The main problem statement of this project is to achieve 2D object detection in an urban environment. Objects under consideration for detection are vehicles, pedestrians, and cyclists. Object detection plays an important part in the self-driving car system as it mainly helps in collision avoidance and maneuver planning.
For this project, we will be using data from the Waymo Open dataset.
[OPTIONAL] - The files can be downloaded directly from the website as tar files or from the Google Cloud Bucket as individual tf records. We have already provided the data required to finish this project in the workspace, so you don't need to download it separately.
The data you will use for training, validation and testing is organized as follow:
/home/workspace/data/waymo
- training_and_validation - contains 97 files to train and validate your models
- train: contain the train data (empty to start)

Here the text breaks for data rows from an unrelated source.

-- ==== Sys2Proof/Machine/Amendment.lean ====
section
/-!
DEFINITION. The amendment unit: the claim, the staging requests, validation and the seal (R2, R3, R40 to R42, R73, R74,
R113, R116, R142 to R154).
-/

namespace Sys2Proof.Machine

/-! ### Validation (R149) -/

/-- Check 1: L is a whole multiple of t. -/
def Configuration.timingFault (c : Configuration) : Bool := !(c.timing.length % c.timing.period == 0)

/-- Check 2 at a tenant: ACTIVE with K < C or R > Qmax (R3). -/
def Contract.faulty (k : Contract) : Bool :=
  k.active && (decide (k.ceiling < k.committed) || decide (k.qmax < k.restore))

/-- Two windows share an outlet (R41). -/
def Window.overlaps (w v : Window) : Bool := decide (w.first ≤ v.last ∧ v.first ≤ w.last)

/-- Check 3 at a slot: it names a VACANT tenant or overlaps a non-empty slot of lower number (R41). -/
def Configuration.windowFault (c : Configuration) (n : WindowSlot) : Bool :=
  match c.windows.get n with
  | none => false
  | some w =>
    !(c.contracts.get w.tenant).active ||
      (List.finRange 96).any fun k =>
        decide (k < n) &&
          match c.windows.get k with
          | some v => w.overlaps v
          | none => false

/-- A module feed that a class does not admit (R3, R11). -/
def TenantClass.refuses : TenantClass → Feed → Bool
  | .singleA, .b => true
  | .singleB, .a => true
  | _, _ => false

/-- Check 4 at an outlet: its module is used, and it lies in a window of a tenant whose class does not admit the module's
feed (R42). -/
def Configuration.feedFault (c : Configuration) (o : OutletId) : Bool :=
  let m := c.modules.get (moduleOfOutlet o)
  m.used &&
    match ownerIn c.windows o with
    | some i => (c.contracts.get i).cls.refuses m.feed
    | none => false

/-- Check 5 at a tenant: VACANT with a list, a repeated entry, or an entry the windows do not attribute to it (R74). -/
def Configuration.listFault (c : Configuration) (i : TenantId) : Bool :=
  let l := c.lists.get i
  (!(c.contracts.get i).active && !l.isEmpty) || !decide l.Nodup || l.any fun o => !(ownerIn c.windows o == some i)

/-- Check 6 at a tenant: its list brings the running total above 512 (R74). -/
def Configuration.poolFault (c : Configuration) (i : TenantId) : Bool :=
  decide (512 < poolStart c.lists i + (c.lists.get i).length)

/-- Validation: the first check to fail and its item, none when all six pass (R149). -/
def Configuration.validate (c : Configuration) : Option SealReport :=
  if c.timingFault then some { check := 1, item := 0 }
  else match (List.finRange 64).find? fun i => (c.contracts.get i).faulty with
  | some i => some { check := 2, item := i.val }
  | none =>
    match (List.finRange 96).find? c.windowFault with
    | some n => some { check := 3, item := n.val }
    | none =>
      match (List.finRange 384).find? c.feedFault with
      | some o => some { check := 4, item := o.val }
      | none =>
        match (List.finRange 64).find? c.listFault with
        | some i => some { check := 5, item := i.val }
        | none =>
          match (List.finRange 64).find? c.poolFault with
          | some i => some { check := 6, item := i.val }
          | none => none

namespace State

/-! ### The claim -/

/-- The claim check of a claimant request (R143): from the claimant it goes on with the shadow, from another port it is
refused NOT_CLAIMANT, and with nothing open NONE_OPEN. -/
def asClaimant (s : State) (p : Port) (take : Configuration → State × Result) : State × Result :=
  match s.claim with
  | .opened q _ c => if q = p then take c else (s, .notClaimant)
  | _ => (s, .noneOpen)

/-- The claimant `p` writes its shadow. -/
def writeShadow (s : State) (p : Port) (c : Configuration) : State × Result :=
  ({ s with claim := .opened p 0 c }, .ok)

/-- A staging request of port `p`: after the role gate and the claim check, its own checks give the shadow it leaves, or
refuse it with RANGE (R143, R146). -/
def stage (p : Port) (write : Configuration → Option Configuration) (s : State) : State × Result :=
  facilityOnly p (fun s => s.asClaimant p fun c =>
    match write c with
    | some c' => s.writeShadow p c'
    | none => (s, .range)) s

/-- OPEN_AMENDMENT taken from port `p` (R145). -/
def openAmendment (p : Port) (s : State) : State × Result :=
  match s.claim with
  | .idle => (({ s with claim := .opened p 0 s.shadowCopy }).claimChanged (· == p), .ok)
  | .opened q n c => if q = p then ({ s with claim := .opened q n c }, .ok) else (s, .claimed)
  | .sealed _ => (s, .pending)

/-- TAKEOVER_AMENDMENT taken from port `p` (R154). -/
def takeover (p : Port) (s : State) : State × Result :=
  match s.claim with
  | .idle => (s, .noneOpen)
  | .sealed _ => (s, .pending)
  | .opened q n c =>
    if q = p then ({ s with claim := .opened q n c }, .ok)
    else
      ((({ s with claim := .opened p 0 c }).raiseIn .claimLost (· == q)).claimChanged fun r => r == p || r == q, .ok)

/-- A close in flight holds the amendment unit's set as its taken set: it took one and has not come to step 4 (R153). -/
def takenHeld (s : State) : Bool :=
  match s.closer.close with
  | .idle => false
  | .closing c => c.taken.isSome && (c.step == .build || c.step == .apply)

/-- RECALL_SEALED taken from port `p` (R153). -/
def recallTaken (p : Port) (s : State) : State × Result :=
  match s.claim with
  | .idle => (s, .noneOpen)
  | .opened _ _ _ => (s, .claimed)
  | .sealed _ =>
    if s.takenHeld then (s, .busy) else (({ s with claim := .idle }).claimChanged (· == p), .ok)

/-- DISCARD_AMENDMENT taken from the claimant `p` (R152). -/
def discard (p : Port) (s : State) : State × Result :=
  s.asClaimant p fun _ => (({ s with claim := .idle }).claimChanged (· == p), .ok)

/-! ### The seal -/

/-- A valid seal in an UNCONFIGURED part (R113): the set is applied at once, the part becomes RUNNING and interval 1
opens. -/
def firstApplication (s : State) (c : Configuration) : State :=
  let s := s.applySet c
  let s := { s with run := .running, seconds := 0, nextDue := some (BitVec.ofNat 32 s.period) }
  s.updCloser fun k =>
    { k with
      sequence := 1, startSecond := 0, counted := 0, target := s.sweepsPerInterval, extensions := 0
      noteEstimates := false, noteOverrun := false, noteHold := s.pins.actuationHold }

/-- A seal that passes validation (R150): applied at once in an UNCONFIGURED part, else SEALED, with CLOSE_NOW starting
an early close where none is in flight (R116). -/
def sealTaken (s : State) (p : Port) (c : Configuration) (closeNow : Bool) : State × Result :=
  let s := ({ s with claim := .sealed c }).claimChanged (· == p)
  match s.run with
  | .unconfigured => (s.firstApplication c, .ok)
  | .running => if closeNow && !s.closing then s.startEarlyClose else (s, .ok)

/-- SEAL_AMENDMENT taken from the claimant `p` (R148); `lock` is the level of CONFIG_LOCK, sampled here (R151). -/
def sealRequest (p : Port) (timing : Byte) (lock : Bool) (s : State) : State × Result :=
  s.asClaimant p fun c =>
    match timingChoiceOf? timing with
    | none => (s, .range)
    | some closeNow =>
      if lock then (s, .locked)
      else match c.validate with
        | some r => ({ s with report := r }, .invalid)
        | none => s.sealTaken p c closeNow

/-- A request of port `p` finds the CONFIG_LOCK line at level `lock`; a DISABLED port ignores the frame.
DESIGN CHOICE (log entry 7): the two requests that look at the line carry its level. -/
def sampleLock (s : State) (p : Port) (lock : Bool) : State :=
  if s.role p = .disabled then s else { s with pins := { s.pins with configLock := lock } }

end State

/-! ### Staging -/

/-- STAGE_TENANT's write into the shadow (R2). -/
def stageTenantWrite (tenant state : Byte) (committed ceiling qmax restore : Word) (shift dwell policy cls : Byte)
    (c : Configuration) : Option Configuration := do
  let i ← tenantOf? tenant
  let k ← contractOf? state committed ceiling qmax restore shift dwell policy cls
  return { c with contracts := c.contracts.set i k }

/-- STAGE_WINDOW's write into the shadow (R40). -/
def stageWindowWrite (slot operation : Byte) (first last : BitVec 16) (tenant : Byte) (c : Configuration) :
    Option Configuration := do
  let n ← slotOf? slot
  let w ← windowOf? operation first last tenant
  return { c with windows := c.windows.set n w }

/-- STAGE_SHED_LIST's write into the shadow (R73). -/
def stageShedListWrite (tenant count : Byte) (outlets : List (BitVec 16)) (c : Configuration) :
    Option Configuration := do
  let i ← tenantOf? tenant
  let n ← inRange? 0 16 count.toNat
  let l ← outletsOf? (outlets.take n)
  return { c with lists := c.lists.set i l }

/-- STAGE_MODULE's write into the shadow (R146). -/
def stageModuleWrite (module used feed : Byte) (c : Configuration) : Option Configuration := do
  let m ← moduleOf? module
  let u ← usedOf? used
  let f ← feedOf? feed
  return { c with modules := c.modules.set m { used := u, feed := f } }

/-- STAGE_TIMING's write into the shadow (R146). -/
def stageTimingWrite (period : Byte) (length : BitVec 16) (timeout : Byte) (c : Configuration) : Option Configuration := do
  let t ← timingOf? period length timeout
  return { c with timing := t }

/-! ### The requests -/

/-- OPEN_AMENDMENT (R145). -/
def execOpenAmendment (p : Port) (e : FrameEdge) (s : State) : Host.Outcome State Fault Refusal :=
  .next (s.writeRequest p e (State.facilityOnly p (State.openAmendment p)))

/-- TAKEOVER_AMENDMENT (R154). -/
def execTakeoverAmendment (p : Port) (e : FrameEdge) (s : State) : Host.Outcome State Fault Refusal :=
  .next (s.writeRequest p e (State.facilityOnly p (State.takeover p)))

/-- RECALL_SEALED (R153). -/
def execRecallSealed (p : Port) (e : FrameEdge) (s : State) : Host.Outcome State Fault Refusal :=
  .next (s.writeRequest p e (State.facilityOnly p (State.recallTaken p)))

/-- DISCARD_AMENDMENT (R152). -/
def execDiscardAmendment (p : Port) (e : FrameEdge) (s : State) : Host.Outcome State Fault Refusal :=
  .next (s.writeRequest p e (State.facilityOnly p (State.discard p)))

/-- SEAL_AMENDMENT (R148). -/
def execSealAmendment (p : Port) (e : FrameEdge) (timing : Byte) (lock : Bool) (s : State) :
    Host.Outcome State Fault Refusal :=
  .next ((s.sampleLock p lock).writeRequest p e (State.facilityOnly p (State.sealRequest p timing lock)))

/-- STAGE_TENANT (R2). -/
def execStageTenant (p : Port) (e : FrameEdge) (tenant state : Byte) (committed ceiling qmax restore : Word)
    (shift dwell policy cls : Byte) (s : State) : Host.Outcome State Fault Refusal :=
  .next (s.writeRequest p e
    (State.stage p (stageTenantWrite tenant state committed ceiling qmax restore shift dwell policy cls)))

/-- STAGE_WINDOW (R40). -/
def execStageWindow (p : Port) (e : FrameEdge) (slot operation : Byte) (first last : BitVec 16) (tenant : Byte)
    (s : State) : Host.Outcome State Fault Refusal :=
  .next (s.writeRequest p e (State.stage p (stageWindowWrite slot operation first last tenant)))

/-- A frame that ends before the outlets its count byte promises (R160, R168): a count above 16 promises none. -/
def listShort (count : Byte) (outlets : List (BitVec 16)) : Bool :=
  decide (count.toNat ≤ 16 ∧ outlets.length < count.toNat)

/-- STAGE_SHED_LIST (R73). A frame short of the outlets its count promises is discarded (R160, R168).
DEDUCED (log entry 28): entries past the count are bytes past the request's full length, which are ignored. -/
def execStageShedList (p : Port) (e : FrameEdge) (tenant count : Byte) (outlets : List (BitVec 16)) (s : State) :
    Host.Outcome State Fault Refusal :=
  .next (if listShort count outlets then s.discardFrame p e
    else s.writeRequest p e (State.stage p (stageShedListWrite tenant count outlets)))

/-- STAGE_MODULE (R146). -/
def execStageModule (p : Port) (e : FrameEdge) (module used feed : Byte) (s : State) : Host.Outcome State Fault Refusal :=
  .next (s.writeRequest p e (State.stage p (stageModuleWrite module used feed)))

/-- STAGE_TIMING (R146). -/
def execStageTiming (p : Port) (e : FrameEdge) (period : Byte) (length : BitVec 16) (timeout : Byte) (s : State) :
    Host.Outcome State Fault Refusal :=
  .next (s.writeRequest p e (State.stage p (stageTimingWrite period length timeout)))

end Sys2Proof.Machine
end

- val: contain the val data (empty to start)
- test - contains 3 files to test your model and create inference videos
Tf Object Detection API relies on config files. The config that we will use for this project is pipeline.config, which is the config for a SSD Resnet 50 640x640 model. Initialy download the pretrained model and move it to /home/workspace/experiments/pretrained_model/.
which can be achieved by by given instruction below:
cd /home/workspace/experiments/pretrained_model/
wget http://download.tensorflow.org/models/object_detection/tf2/20200711/ssd_resnet50_v1_fpn_640x640_coco17_tpu-8.tar.gz
tar -xvzf ssd_resnet50_v1_fpn_640x640_coco17_tpu-8.tar.gz
rm -rf ssd_resnet50_v1_fpn_640x640_coco17_tpu-8.tar.gz
later, we need to edit the config files to change the location of the training and validation files, as well as the location of the label_map file, pretrained weights. We also need to adjust the batch size. To do so, run the following:
cd /home/workspace/
python edit_config.py --train_dir /home/workspace/data/train/ --eval_dir /home/workspace/data/val/ --batch_size 2 --checkpoint /home/workspace/experiments/pretrained_model/ssd_resnet50_v1_fpn_640x640_coco17_tpu-8/checkpoint/ckpt-0 --label_map /home/workspace/experiments/label_map.pbtxt
A new config file called pipeline_new.config will be created in the /home/workspace/ directory. Move this file to the /home/workspace/experiments/reference/ directory using
mv pipeline_new.config /home/workspace/experiements/reference/
Now we can start training process by executing below instruction
python experiments/model_main_tf2.py --model_dir=experiments/reference/ --pipeline_config_path=experiments/reference/pipeline_new.config
Once the Training is done, evaluation process can be implemeted using below instruction
python experiments/model_main_tf2.py --model_dir=experiments/reference/ --pipeline_config_path=experiments/reference/pipeline_new.config --checkpoint_dir=experiments/reference/
Finally the metrics and results of training and evaluation can be viewed by launching tensorboard as below
python -m tensorboard.main --logdir experiments/reference/
Dataset analysis is done in order to observe the nature of the dataset, so that such an observation can be included while training the network. The data analysis in this project is done in the program 'Exploratory Data Analysis.ipynb' .In this program training image data is loaded and then randomly shuffled and out of it 10 images are selected and finally displayed with ground truth bounding boxes, which are color coded as per the class. By viewing the images one can confirm that the input pipeline for the network is functioning properly and also can observe the different features of the image like lighting, saturation, contrast, occlutions etc,. Below is one such output obtained from the program.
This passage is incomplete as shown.